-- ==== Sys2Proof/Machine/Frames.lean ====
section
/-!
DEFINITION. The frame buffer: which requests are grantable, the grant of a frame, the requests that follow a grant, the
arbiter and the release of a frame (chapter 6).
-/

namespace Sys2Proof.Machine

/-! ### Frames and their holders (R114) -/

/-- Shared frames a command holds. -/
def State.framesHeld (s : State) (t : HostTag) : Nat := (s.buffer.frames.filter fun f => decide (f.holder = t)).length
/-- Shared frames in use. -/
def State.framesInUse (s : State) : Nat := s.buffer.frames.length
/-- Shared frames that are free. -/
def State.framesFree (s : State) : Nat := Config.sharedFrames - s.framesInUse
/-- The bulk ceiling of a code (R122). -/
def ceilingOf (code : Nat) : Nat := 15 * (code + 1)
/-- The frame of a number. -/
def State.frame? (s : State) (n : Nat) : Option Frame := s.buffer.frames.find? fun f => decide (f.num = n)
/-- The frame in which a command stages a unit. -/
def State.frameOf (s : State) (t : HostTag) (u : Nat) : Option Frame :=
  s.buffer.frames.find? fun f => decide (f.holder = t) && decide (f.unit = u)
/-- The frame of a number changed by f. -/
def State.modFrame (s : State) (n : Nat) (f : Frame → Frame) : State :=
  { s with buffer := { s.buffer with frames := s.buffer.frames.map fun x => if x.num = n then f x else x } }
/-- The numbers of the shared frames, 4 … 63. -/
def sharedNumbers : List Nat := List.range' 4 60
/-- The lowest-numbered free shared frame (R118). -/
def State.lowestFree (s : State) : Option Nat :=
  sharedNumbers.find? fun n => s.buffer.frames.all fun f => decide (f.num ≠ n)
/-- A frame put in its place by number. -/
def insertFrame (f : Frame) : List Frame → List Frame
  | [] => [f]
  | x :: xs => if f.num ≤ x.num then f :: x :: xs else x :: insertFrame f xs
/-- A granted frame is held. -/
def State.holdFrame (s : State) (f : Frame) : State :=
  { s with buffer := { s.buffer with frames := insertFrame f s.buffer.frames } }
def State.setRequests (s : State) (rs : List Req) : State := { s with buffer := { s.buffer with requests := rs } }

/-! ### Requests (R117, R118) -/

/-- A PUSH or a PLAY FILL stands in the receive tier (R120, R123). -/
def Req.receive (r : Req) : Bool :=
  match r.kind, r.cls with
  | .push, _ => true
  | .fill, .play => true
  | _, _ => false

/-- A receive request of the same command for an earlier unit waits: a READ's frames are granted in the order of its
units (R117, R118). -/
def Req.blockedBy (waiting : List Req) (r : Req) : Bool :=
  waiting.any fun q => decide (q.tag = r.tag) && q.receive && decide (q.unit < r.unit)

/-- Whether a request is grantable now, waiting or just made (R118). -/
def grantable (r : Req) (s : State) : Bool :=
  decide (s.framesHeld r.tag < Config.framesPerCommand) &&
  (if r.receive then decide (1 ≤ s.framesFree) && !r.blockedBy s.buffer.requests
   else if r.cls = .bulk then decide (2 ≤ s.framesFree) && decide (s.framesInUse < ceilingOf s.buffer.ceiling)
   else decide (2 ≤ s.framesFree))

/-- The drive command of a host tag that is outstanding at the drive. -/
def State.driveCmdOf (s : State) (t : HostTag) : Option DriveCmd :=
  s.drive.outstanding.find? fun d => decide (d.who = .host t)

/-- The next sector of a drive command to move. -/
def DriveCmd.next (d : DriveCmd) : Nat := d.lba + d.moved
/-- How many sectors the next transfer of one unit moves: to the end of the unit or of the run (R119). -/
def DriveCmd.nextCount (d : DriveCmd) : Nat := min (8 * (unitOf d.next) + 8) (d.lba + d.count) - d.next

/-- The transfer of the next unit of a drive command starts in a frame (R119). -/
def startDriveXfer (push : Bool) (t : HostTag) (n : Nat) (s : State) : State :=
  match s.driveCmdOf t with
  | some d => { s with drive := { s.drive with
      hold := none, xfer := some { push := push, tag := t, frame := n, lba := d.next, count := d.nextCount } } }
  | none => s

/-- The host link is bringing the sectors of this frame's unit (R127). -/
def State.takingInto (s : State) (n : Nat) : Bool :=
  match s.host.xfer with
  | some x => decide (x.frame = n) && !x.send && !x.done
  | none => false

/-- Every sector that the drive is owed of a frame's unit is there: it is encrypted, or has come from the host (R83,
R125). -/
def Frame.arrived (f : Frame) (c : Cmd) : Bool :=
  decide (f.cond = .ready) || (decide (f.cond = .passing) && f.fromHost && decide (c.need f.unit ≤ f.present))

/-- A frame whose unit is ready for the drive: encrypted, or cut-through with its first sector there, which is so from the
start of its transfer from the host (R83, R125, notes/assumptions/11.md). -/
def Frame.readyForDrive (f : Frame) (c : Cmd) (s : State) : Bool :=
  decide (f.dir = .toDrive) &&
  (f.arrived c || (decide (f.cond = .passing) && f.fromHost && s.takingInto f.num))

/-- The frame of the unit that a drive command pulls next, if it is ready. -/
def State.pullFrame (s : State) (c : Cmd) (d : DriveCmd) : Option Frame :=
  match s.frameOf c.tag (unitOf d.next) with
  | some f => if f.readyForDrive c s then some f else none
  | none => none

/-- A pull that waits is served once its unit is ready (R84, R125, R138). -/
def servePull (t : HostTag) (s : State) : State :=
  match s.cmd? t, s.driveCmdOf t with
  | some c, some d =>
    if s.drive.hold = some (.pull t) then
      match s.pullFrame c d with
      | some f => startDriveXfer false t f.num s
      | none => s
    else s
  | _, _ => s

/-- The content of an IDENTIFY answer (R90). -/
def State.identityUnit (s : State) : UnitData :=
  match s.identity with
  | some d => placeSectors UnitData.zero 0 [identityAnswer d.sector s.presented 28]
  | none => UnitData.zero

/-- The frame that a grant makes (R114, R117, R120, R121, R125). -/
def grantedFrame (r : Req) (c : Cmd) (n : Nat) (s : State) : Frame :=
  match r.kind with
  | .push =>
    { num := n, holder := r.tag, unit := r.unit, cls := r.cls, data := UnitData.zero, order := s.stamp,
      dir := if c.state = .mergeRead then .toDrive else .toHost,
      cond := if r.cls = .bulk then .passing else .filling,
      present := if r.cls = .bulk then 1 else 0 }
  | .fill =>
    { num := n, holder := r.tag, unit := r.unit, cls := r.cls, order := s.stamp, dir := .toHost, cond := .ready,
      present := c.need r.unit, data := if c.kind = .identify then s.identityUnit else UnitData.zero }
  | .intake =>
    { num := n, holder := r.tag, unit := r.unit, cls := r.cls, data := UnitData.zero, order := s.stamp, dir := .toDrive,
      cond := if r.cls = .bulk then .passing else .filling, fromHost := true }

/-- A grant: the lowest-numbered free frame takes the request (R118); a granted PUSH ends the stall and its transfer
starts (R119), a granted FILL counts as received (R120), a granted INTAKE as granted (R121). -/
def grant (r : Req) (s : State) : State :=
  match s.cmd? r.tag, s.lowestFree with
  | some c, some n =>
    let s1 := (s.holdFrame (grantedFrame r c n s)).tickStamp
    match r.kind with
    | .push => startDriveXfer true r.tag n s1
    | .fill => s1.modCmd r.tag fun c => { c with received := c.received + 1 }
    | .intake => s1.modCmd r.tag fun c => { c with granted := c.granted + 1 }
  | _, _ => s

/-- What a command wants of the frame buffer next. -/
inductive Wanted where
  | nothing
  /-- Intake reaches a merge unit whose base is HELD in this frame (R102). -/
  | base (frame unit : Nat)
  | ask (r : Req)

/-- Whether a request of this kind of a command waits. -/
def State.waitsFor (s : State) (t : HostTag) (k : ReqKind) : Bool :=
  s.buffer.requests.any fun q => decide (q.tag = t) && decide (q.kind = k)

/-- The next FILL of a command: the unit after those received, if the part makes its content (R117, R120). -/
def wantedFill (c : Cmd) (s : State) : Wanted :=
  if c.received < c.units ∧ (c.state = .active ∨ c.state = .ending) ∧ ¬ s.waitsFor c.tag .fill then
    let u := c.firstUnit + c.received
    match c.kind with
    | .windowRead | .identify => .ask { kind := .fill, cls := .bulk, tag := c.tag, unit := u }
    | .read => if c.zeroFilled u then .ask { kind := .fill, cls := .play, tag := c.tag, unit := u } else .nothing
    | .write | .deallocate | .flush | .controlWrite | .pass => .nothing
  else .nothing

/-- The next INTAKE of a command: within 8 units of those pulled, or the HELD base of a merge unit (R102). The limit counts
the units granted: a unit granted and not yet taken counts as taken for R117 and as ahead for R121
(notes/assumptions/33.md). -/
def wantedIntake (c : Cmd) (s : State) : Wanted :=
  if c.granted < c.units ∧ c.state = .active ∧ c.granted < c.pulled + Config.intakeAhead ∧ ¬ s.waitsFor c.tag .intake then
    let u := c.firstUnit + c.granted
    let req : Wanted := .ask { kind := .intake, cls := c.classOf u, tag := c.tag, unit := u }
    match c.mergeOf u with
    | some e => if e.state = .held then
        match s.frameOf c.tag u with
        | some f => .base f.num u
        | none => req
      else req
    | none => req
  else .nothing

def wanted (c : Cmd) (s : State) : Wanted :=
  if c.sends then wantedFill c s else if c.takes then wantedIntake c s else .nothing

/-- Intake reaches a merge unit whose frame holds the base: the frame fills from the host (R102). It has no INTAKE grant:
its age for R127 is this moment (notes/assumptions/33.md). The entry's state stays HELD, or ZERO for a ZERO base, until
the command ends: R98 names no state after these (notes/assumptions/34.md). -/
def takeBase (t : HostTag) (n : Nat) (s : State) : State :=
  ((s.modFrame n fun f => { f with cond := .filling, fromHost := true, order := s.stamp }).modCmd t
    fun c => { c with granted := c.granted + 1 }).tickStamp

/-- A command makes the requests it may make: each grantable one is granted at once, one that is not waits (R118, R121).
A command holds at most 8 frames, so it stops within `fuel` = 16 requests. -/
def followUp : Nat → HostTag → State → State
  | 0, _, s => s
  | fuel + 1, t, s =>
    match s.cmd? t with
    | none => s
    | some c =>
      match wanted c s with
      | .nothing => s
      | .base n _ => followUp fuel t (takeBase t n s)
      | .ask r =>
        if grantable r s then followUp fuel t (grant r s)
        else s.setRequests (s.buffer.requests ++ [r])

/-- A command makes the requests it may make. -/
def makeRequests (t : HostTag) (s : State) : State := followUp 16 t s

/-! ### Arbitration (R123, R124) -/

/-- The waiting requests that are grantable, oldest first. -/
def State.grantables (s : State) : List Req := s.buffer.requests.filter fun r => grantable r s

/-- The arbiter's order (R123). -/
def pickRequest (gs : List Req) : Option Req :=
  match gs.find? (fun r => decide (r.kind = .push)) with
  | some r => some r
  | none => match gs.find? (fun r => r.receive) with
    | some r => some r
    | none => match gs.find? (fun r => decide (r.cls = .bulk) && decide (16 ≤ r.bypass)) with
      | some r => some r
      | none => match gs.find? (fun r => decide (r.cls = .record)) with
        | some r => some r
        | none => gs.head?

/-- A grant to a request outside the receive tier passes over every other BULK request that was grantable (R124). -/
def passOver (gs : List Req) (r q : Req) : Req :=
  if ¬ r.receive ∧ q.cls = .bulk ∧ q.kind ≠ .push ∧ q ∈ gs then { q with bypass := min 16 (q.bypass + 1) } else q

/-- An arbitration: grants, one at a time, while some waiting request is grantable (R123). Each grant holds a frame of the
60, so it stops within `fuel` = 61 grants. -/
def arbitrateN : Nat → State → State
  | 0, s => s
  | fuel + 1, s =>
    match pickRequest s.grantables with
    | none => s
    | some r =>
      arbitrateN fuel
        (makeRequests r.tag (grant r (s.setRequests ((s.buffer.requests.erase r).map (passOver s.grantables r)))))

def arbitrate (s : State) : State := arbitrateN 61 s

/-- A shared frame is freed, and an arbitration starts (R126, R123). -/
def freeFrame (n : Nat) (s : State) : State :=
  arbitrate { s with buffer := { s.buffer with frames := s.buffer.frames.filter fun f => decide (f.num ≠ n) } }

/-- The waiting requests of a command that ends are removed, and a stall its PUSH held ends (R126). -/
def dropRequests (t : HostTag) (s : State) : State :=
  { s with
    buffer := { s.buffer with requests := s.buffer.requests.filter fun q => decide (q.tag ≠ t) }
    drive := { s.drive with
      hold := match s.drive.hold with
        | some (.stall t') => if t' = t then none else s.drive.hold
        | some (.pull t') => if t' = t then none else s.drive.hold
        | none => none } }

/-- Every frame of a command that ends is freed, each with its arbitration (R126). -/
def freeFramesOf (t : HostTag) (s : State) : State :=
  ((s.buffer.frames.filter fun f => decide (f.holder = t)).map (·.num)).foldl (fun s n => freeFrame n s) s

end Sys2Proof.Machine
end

##############################

• [Exercise]: Your answer must be the data above, copied exactly from its first line through the line containing "sharedNumbers.find? fun n", and nothing more.

• [Expected output]:
-- ==== Sys2Proof/Machine/Frames.lean ====
section
/-!
DEFINITION. The frame buffer: which requests are grantable, the grant of a frame, the requests that follow a grant, the
arbiter and the release of a frame (chapter 6).
-/

namespace Sys2Proof.Machine

/-! ### Frames and their holders (R114) -/

/-- Shared frames a command holds. -/
def State.framesHeld (s : State) (t : HostTag) : Nat := (s.buffer.frames.filter fun f => decide (f.holder = t)).length
/-- Shared frames in use. -/
def State.framesInUse (s : State) : Nat := s.buffer.frames.length
/-- Shared frames that are free. -/
def State.framesFree (s : State) : Nat := Config.sharedFrames - s.framesInUse
/-- The bulk ceiling of a code (R122). -/
def ceilingOf (code : Nat) : Nat := 15 * (code + 1)
/-- The frame of a number. -/
def State.frame? (s : State) (n : Nat) : Option Frame := s.buffer.frames.find? fun f => decide (f.num = n)
/-- The frame in which a command stages a unit. -/
def State.frameOf (s : State) (t : HostTag) (u : Nat) : Option Frame :=
  s.buffer.frames.find? fun f => decide (f.holder = t) && decide (f.unit = u)
/-- The frame of a number changed by f. -/
def State.modFrame (s : State) (n : Nat) (f : Frame → Frame) : State :=
  { s with buffer := { s.buffer with frames := s.buffer.frames.map fun x => if x.num = n then f x else x } }
/-- The numbers of the shared frames, 4 … 63. -/
def sharedNumbers : List Nat := List.range' 4 60
/-- The lowest-numbered free shared frame (R118). -/
def State.lowestFree (s : State) : Option Nat :=
  sharedNumbers.find? fun n => s.buffer.frames.all fun f => decide (f.num ≠ n)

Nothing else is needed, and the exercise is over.